■ EXERCISE INSTRUCTIONS ■
The exercise asks for every line of the data to be reproduced exactly.

■ GIVEN RECORDS ■
^^^^^^^^^^^^^^^^

def execCapsuleRead (h : ReportHdr) (capno : Nat) (cap : BitVec 128) (s : State) : Host.Outcome State Fault Refusal :=
  s.reportRequest h 2 capsuleReadLen
    (match s.capsuleFor capno cap with
     | none => s.respond h 2 rpNotPresent []
     | some (c, v) =>
       s.signing h 2 (fun s leaf =>
         let view := c.view v s.resets
         let b := view ++ toLE 4 sigLen ++ signature leaf view
         let key := s.freeRkey
         ({ s with capViews := Cells.set [] s.capViews key b } : State).respond h 2 rpOk (toLE 4 key ++ toLE 8 b.length)))

/-! #### Unlock (R455) -/

def execUnlockChallenge (h : ReportHdr) (s : State) : Host.Outcome State Fault Refusal :=
  s.reportRequest h 3 challengeLen
    (let c := Config.random s.freeCount
     (s.setTrust { s.trust with challenge := some c }).respond h 3 rpOk (toLE 32 c.toNat))

/-- Bytes 0 to 47 of a token. -/
def tokenBytes (t : Token) : List Byte :=
  toLE 4 t.format.toNat ++ [t.lcs] ++ toLE 3 t.reserved.toNat ++ toLE 8 t.devid.toNat ++ toLE 32 t.nonce.toNat

/-- Step 1: a deployed device with an unlock fuse left. -/
def Trust.mayUnlock (t : Trust) : Bool := t.lifecycle == .deployed && t.unlocks < 64

/-- Step 2: the token matches the device, its state and the challenge, and the signature of the length that it gives verifies. -/
def tokenOk (t : Token) (challenge : Option (BitVec 256)) : Bool :=
  t.format == 1 && t.reserved == 0 && t.devid == Config.devid && t.lcs == 2 && challenge == some t.nonce &&
    t.siglen.toNat ≤ t.sig.length && Config.hssVerify 1 (toLE 32 (sha256 (tokenBytes t)).toNat) (t.sig.take t.siglen.toNat)

def execUnlock (h : ReportHdr) (t : Token) (s : State) : Host.Outcome State Fault Refusal :=
  s.reportRequest h 4 (unlockLen t)
    (let challenge := s.trust.challenge
     let s := s.setTrust { s.trust with challenge := none }
     if !s.trust.mayUnlock then s.respond h 4 rpBadState []
     else if !tokenOk t challenge then s.respond h 4 rpBadToken []
     else
       let s := (s.setTrust { s.trust with wipe := true }).wipeKeys
       let u := s.trust
       (s.setTrust { u with unlocks := u.unlocks + 1, lifecycle := .debugUnlocked, portOpen := true, mr3 := extendMr u.mr3 (tokenBytes t) }).respond h 4 rpOk [])

/-! ### Loss of power (R451, R455) -/

/-- A signature can be made: there is a key, with a leaf left. -/
def Trust.canSign (t : Trust) : Bool := t.identity && t.leaf < leafCount

/-- What the Harbourmaster has in flash where power fails while it serves a request: the wipe flag of an unlock or a return that goes through,
or the raised leaf counter of an answer that it was about to sign. -/
def State.halfServed (s : State) : Instr → Trust
  | .unlock h t => { s.trust with wipe := s.trust.wipe || (headerOk h 4 (unlockLen t) && s.trust.mayUnlock && tokenOk t s.trust.challenge) }
  | .returnToken sig => { s.trust with wipe := s.trust.wipe || s.trust.mayReturn sig }
  | .attest h _ => { s.trust with leaf := if headerOk h 1 attestLen && s.trust.canSign then s.trust.leaf + 1 else s.trust.leaf }
  | .capsuleRead h no cap =>
    { s.trust with leaf := if headerOk h 2 capsuleReadLen && s.trust.canSign && (s.capsuleFor no cap).isSome then s.trust.leaf + 1 else s.trust.leaf }
  | _ => s.trust

/-- Power is lost, and the Harbourmaster may have begun to serve the next request; whether it has is free (log 3). -/
def execPowerLoss (s : State) : Host.Outcome State Fault Refusal :=
  .next
    (match s.inputs.filter (fun i => !fromHost i) with
     | i :: _ =>
       if s.trust.hmUp && s.trust.pilotUp && Config.draw s.freeCount % 2 == 1 then (s.setTrust (s.halfServed i)).coldState else s.coldState
     | [] => s.coldState)

end Sys2Proof.Machine
end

^^^^^^^^^^^^^^^^

■ RESPONSE BOX ■
def execCapsuleRead (h : ReportHdr) (capno : Nat) (cap : BitVec 128) (s : State) : Host.Outcome State Fault Refusal :=
  s.reportRequest h 2 capsuleReadLen
    (match s.capsuleFor capno cap with
     | none => s.respond h 2 rpNotPresent []
     | some (c, v) =>
       s.signing h 2 (fun s leaf =>
         let view := c.view v s.resets
         let b := view ++ toLE 4 sigLen ++ signature leaf view
         let key := s.freeRkey
         ({ s with capViews := Cells.set [] s.capViews key b } : State).respond h 2 rpOk (toLE 4 key ++ toLE 8 b.length)))

/-! #### Unlock (R455) -/

def execUnlockChallenge (h : ReportHdr) (s : State) : Host.Outcome State Fault Refusal :=
  s.reportRequest h 3 challengeLen
    (let c := Config.random s.freeCount
     (s.setTrust { s.trust with challenge := some c }).respond h 3 rpOk (toLE 32 c.toNat))

/-- Bytes 0 to 47 of a token. -/
def tokenBytes (t : Token) : List Byte :=
  toLE 4 t.format.toNat ++ [t.lcs] ++ toLE 3 t.reserved.toNat ++ toLE 8 t.devid.toNat ++ toLE 32 t.nonce.toNat

/-- Step 1: a deployed device with an unlock fuse left. -/
def Trust.mayUnlock (t : Trust) : Bool := t.lifecycle == .deployed && t.unlocks < 64

/-- Step 2: the token matches the device, its state and the challenge, and the signature of the length that it gives verifies. -/
def tokenOk (t : Token) (challenge : Option (BitVec 256)) : Bool :=
  t.format == 1 && t.reserved == 0 && t.devid == Config.devid && t.lcs == 2 && challenge == some t.nonce &&
    t.siglen.toNat ≤ t.sig.length && Config.hssVerify 1 (toLE 32 (sha256 (tokenBytes t)).toNat) (t.sig.take t.siglen.toNat)

def execUnlock (h : ReportHdr) (t : Token) (s : State) : Host.Outcome State Fault Refusal :=
  s.reportRequest h 4 (unlockLen t)
    (let challenge := s.trust.challenge
     let s := s.setTrust { s.trust with challenge := none }
     if !s.trust.mayUnlock then s.respond h 4 rpBadState []
     else if !tokenOk t challenge then s.respond h 4 rpBadToken []
     else
       let s := (s.setTrust { s.trust with wipe := true }).wipeKeys
       let u := s.trust
       (s.setTrust { u with unlocks := u.unlocks + 1, lifecycle := .debugUnlocked, portOpen := true, mr3 := extendMr u.mr3 (tokenBytes t) }).respond h 4 rpOk [])

/-! ### Loss of power (R451, R455) -/

/-- A signature can be made: there is a key, with a leaf left. -/
def Trust.canSign (t : Trust) : Bool := t.identity && t.leaf < leafCount

/-- What the Harbourmaster has in flash where power fails while it serves a request: the wipe flag of an unlock or a return that goes through,
or the raised leaf counter of an answer that it was about to sign. -/
def State.halfServed (s : State) : Instr → Trust
  | .unlock h t => { s.trust with wipe := s.trust.wipe || (headerOk h 4 (unlockLen t) && s.trust.mayUnlock && tokenOk t s.trust.challenge) }
  | .returnToken sig => { s.trust with wipe := s.trust.wipe || s.trust.mayReturn sig }
  | .attest h _ => { s.trust with leaf := if headerOk h 1 attestLen && s.trust.canSign then s.trust.leaf + 1 else s.trust.leaf }
  | .capsuleRead h no cap =>
    { s.trust with leaf := if headerOk h 2 capsuleReadLen && s.trust.canSign && (s.capsuleFor no cap).isSome then s.trust.leaf + 1 else s.trust.leaf }
  | _ => s.trust

/-- Power is lost, and the Harbourmaster may have begun to serve the next request; whether it has is free (log 3). -/
def execPowerLoss (s : State) : Host.Outcome State Fault Refusal :=
  .next
    (match s.inputs.filter (fun i => !fromHost i) with
     | i :: _ =>
       if s.trust.hmUp && s.trust.pilotUp && Config.draw s.freeCount % 2 == 1 then (s.setTrust (s.halfServed i)).coldState else s.coldState
     | [] => s.coldState)

end Sys2Proof.Machine
end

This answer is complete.